-- ==== Sys2Proof/Proofs/AnchorRead.lean ====
section
/-! The answer to the anchor read (R184). -/

namespace Sys2Proof.Machine

open Bridge

namespace Bridge

/-- The requests whose classification waited, as a state, settings and straps classify them (R22, R175). -/
def classified (i : IPort) (straps : Fin 16) (st : BridgeState) (x : Option Settings) : IPort :=
  { i with inflight := i.inflight.map (fun r =>
      if r.cls = .unknown ∨ r.cls = .apertureWait ∨ r.cls = .tableWait then { r with cls := classify st x straps r.request }
      else r) }

@[simp] theorem reclassify_iport (b : Bridge) :
    b.reclassify.iport = classified b.iport b.control.straps b.control.state b.control.settings := rfl

theorem enterPass_control (b : Bridge) : b.enterPass.control = { b.control with
    settings := none, stopStage := .none, emptying := false, idleTimer := none, audit := none, findings := [], state := .pass } := by
  simp [enterPass]

theorem enterPass_holdings (b : Bridge) : b.enterPass.cache = [] ∧ b.enterPass.misses = []
    ∧ b.enterPass.iport = classified b.iport b.control.straps .pass none := by
  simp [enterPass, freeAll]

/-- A refused START leaves PASS with the reason, nothing held and what waited classified (R184, R185). -/
theorem refuseStart_eq (b : Bridge) (r : StartReason) : (b.refuseStart r).control.state = .pass
    ∧ (b.refuseStart r).control.startReason = r ∧ (b.refuseStart r).control.settings = none
    ∧ (b.refuseStart r).control.findings = [] ∧ (b.refuseStart r).cache = [] ∧ (b.refuseStart r).misses = []
    ∧ (b.refuseStart r).iport = classified b.iport b.control.straps .pass none := by
  obtain ⟨cache, misses, iport⟩ := enterPass_holdings { b with control := { b.control with startReason := r } }
  have control := enterPass_control { b with control := { b.control with startReason := r } }
  simp only [refuseStart, control, cache, misses, iport, and_self]

/-- The read of a descriptor of the structure table. -/
theorem auditRead_struct (b : Bridge) (a : Audit) (n : Nat) :
    (b.auditRead a (.struct n)).control = { b.control with audit := some { a with position := .struct n } }
      ∧ (b.auditRead a (.struct n)).iport = b.iport
      ∧ ∃ h, (b.auditRead a (.struct n)).mport.waiting.getLast? =
        some ⟨h, .auditRead, false, b.cfg.tableBase + n * 64, [], 64, false⟩ :=
  ⟨rfl, rfl, issue_last _ _ _ _ _ _⟩

/-- The read of a descriptor of the move table. -/
theorem auditRead_move (b : Bridge) (a : Audit) (m : Nat) :
    ∃ h, (b.auditRead a (.move m)).mport.waiting.getLast? =
      some ⟨h, .auditRead, false, b.cfg.moveBase + m * 32, [], 32, false⟩ :=
  issue_last _ _ _ _ _ _

theorem anchorRead_of_error {b : Bridge} (starting : b.control.state = .starting) (data : List Byte) :
    b.anchorRead false data = b.refuseStart .memory :=
  (if_pos starting).trans (if_neg Bool.false_ne_true)

theorem anchorRead_of_refused {b : Bridge} (starting : b.control.state = .starting) {data : List Byte} {r : StartReason}
    (refused : (Settings.ofBytes data).startRefusal b.control.straps = some r) :
    b.anchorRead true data = b.refuseStart r := by
  simp only [anchorRead, starting, if_true, refused]

/-- The values read are in use, and the requests that waited are classified by AUDITING. -/
def auditing (b : Bridge) (g : Settings) : Bridge :=
  reclassify (setState { b with control := { b.control with settings := some g } } .auditing)

theorem anchorRead_of_passed {b : Bridge} (starting : b.control.state = .starting) {data : List Byte}
    (passed : (Settings.ofBytes data).startRefusal b.control.straps = none) :
    b.anchorRead true data = (auditing b (Settings.ofBytes data)).auditRead ⟨.struct 0, [], 0, []⟩ (.struct 0) := by
  simp only [anchorRead, starting, if_true, passed]
  rfl

theorem auditing_control (b : Bridge) (g : Settings) :
    (auditing b g).control = { b.control with settings := some g, state := .auditing } := by
  simp [auditing]

theorem auditing_iport (b : Bridge) (g : Settings) :
    (auditing b g).iport = classified b.iport b.control.straps .auditing (some g) := by
  simp [auditing]

end Bridge

theorem exec_anchorRead_due {s : State} {id : Nat} {q : MemRequest} (due : AnswerDue s id isAnchorRead q) (ok : Bool) :
    exec (.anchorReadDone id ok) s = AfterAnswer s q ok false
      ((s.chip.received id).anchorRead ok (Memory.readBytes s.mem q.addr q.length)) :=
  s.answered_due id ok false isAnchorRead (fun _ data b => b.anchorRead ok data) q due

/-! ## The checks of the anchor (R184) -/

/-- The layout that the anchor values give fails a check. -/
def BadLayout (g : Settings) (straps : Fin 16) : Prop :=
  (g.tableBase % 64 ≠ 0 ∨ g.moveBase % 32 ≠ 0 ∨ g.apertureBase % 8192 ≠ 0)
    ∨ (g.structureCount < 2 ∨ 256 < g.structureCount ∨ 64 < g.moveCount)
    ∨ (2 ^ 32 < g.apertureBase + 8192 ∨ 2 ^ 32 < g.tableBase + g.structureCount * 64
      ∨ (0 < g.moveCount ∧ 2 ^ 32 < g.moveBase + g.moveCount * 32))
    ∨ (Meet (straps.val * 2 ^ 28) 64 g.apertureBase 8192 ∨ Meet (straps.val * 2 ^ 28) 64 g.tableBase (g.structureCount * 64)
      ∨ Meet (straps.val * 2 ^ 28) 64 g.moveBase (g.moveCount * 32) ∨ Meet g.apertureBase 8192 g.tableBase (g.structureCount * 64)
      ∨ Meet g.apertureBase 8192 g.moveBase (g.moveCount * 32)
      ∨ Meet g.tableBase (g.structureCount * 64) g.moveBase (g.moveCount * 32))

/-- The levels that the anchor values give fail a check. -/
def BadLevels (g : Settings) : Prop := g.mustLevel < 1 ∨ 16 < g.mustLevel ∨ g.mustLevel ≤ g.releaseLevel

open Classical in
theorem startRefusal_eq (g : Settings) (straps : Fin 16) : g.startRefusal straps =
    if BadLayout g straps then some .layout else if BadLevels g then some .levels else none := by
  unfold Settings.startRefusal
  dsimp only
  rw [ite_either, ite_either, ite_either]
  refine ite_congr (propext ?_) (fun _ => rfl) (fun _ => ite_of_iff Iff.rfl)
  simp only [BadLayout, Region.overlaps_meet, or_assoc]
  rfl

/-- Settles O48: the answer refuses START or begins the audit, the checks are made in their order, and the values are read by
the layout of the anchor block. -/
theorem anchorReadLeadsToPassOrAuditing : Obligations.AnchorReadLeadsToPassOrAuditing := by
  refine ⟨?answered, ?values⟩
  case answered =>
    intro s id ok q due starting g waited
    refine ⟨(s.chip.received id).anchorRead ok (Memory.readBytes s.mem q.addr q.length), exec_anchorRead_due due ok,
      ?_, ?_, ?_, ?_⟩
    · rintro rfl
      rw [anchorRead_of_error (b := s.chip.received id) starting]
      obtain ⟨state, reason, settings, -, cache, misses, iport⟩ := refuseStart_eq (s.chip.received id) .memory
      exact ⟨state, reason, settings, cache, misses, iport⟩
    · rintro r rfl refused
      rw [anchorRead_of_refused (b := s.chip.received id) starting refused]
      obtain ⟨state, reason, settings, -, cache, misses, iport⟩ := refuseStart_eq (s.chip.received id) r
      exact ⟨state, reason, settings, cache, misses, iport⟩
    · rintro rfl passed
      rw [anchorRead_of_passed (b := s.chip.received id) starting passed]
      obtain ⟨control, iport, h, last⟩ := auditRead_struct (auditing (s.chip.received id) g) ⟨.struct 0, [], 0, []⟩ 0
      have table : (auditing (s.chip.received id) g).cfg.tableBase + 0 * 64 = g.tableBase := by
        simp [cfg, auditing_control]
      rw [table] at last
      rw [auditing_control] at control
      exact ⟨congrArg Control.state control, congrArg Control.settings control, iport.trans (auditing_iport _ _),
        congrArg Control.audit control, h, last⟩
    · intro g straps anchor structs moves layout levels
      have bad_layout : layout ↔ BadLayout g straps := by simp only [layout, BadLayout, or_assoc]; rfl
      rw [bad_layout, startRefusal_eq]
      exact ⟨fun bad => if_pos bad, fun good bad => (if_neg good).trans (if_pos bad), fun good fine => (if_neg good).trans (if_neg fine)⟩
  case values =>
    intro bs byte enables
    simp only [Settings.ofBytes, natAt_one, natAt_two, natAt_four, byteAt_eq]
    rfl

end Sys2Proof.Machine
end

○ ○ ○

▶ _Task instructions_
Write down how many lines in the data contain "give". Add nothing else.

▶ _Response to this task_
2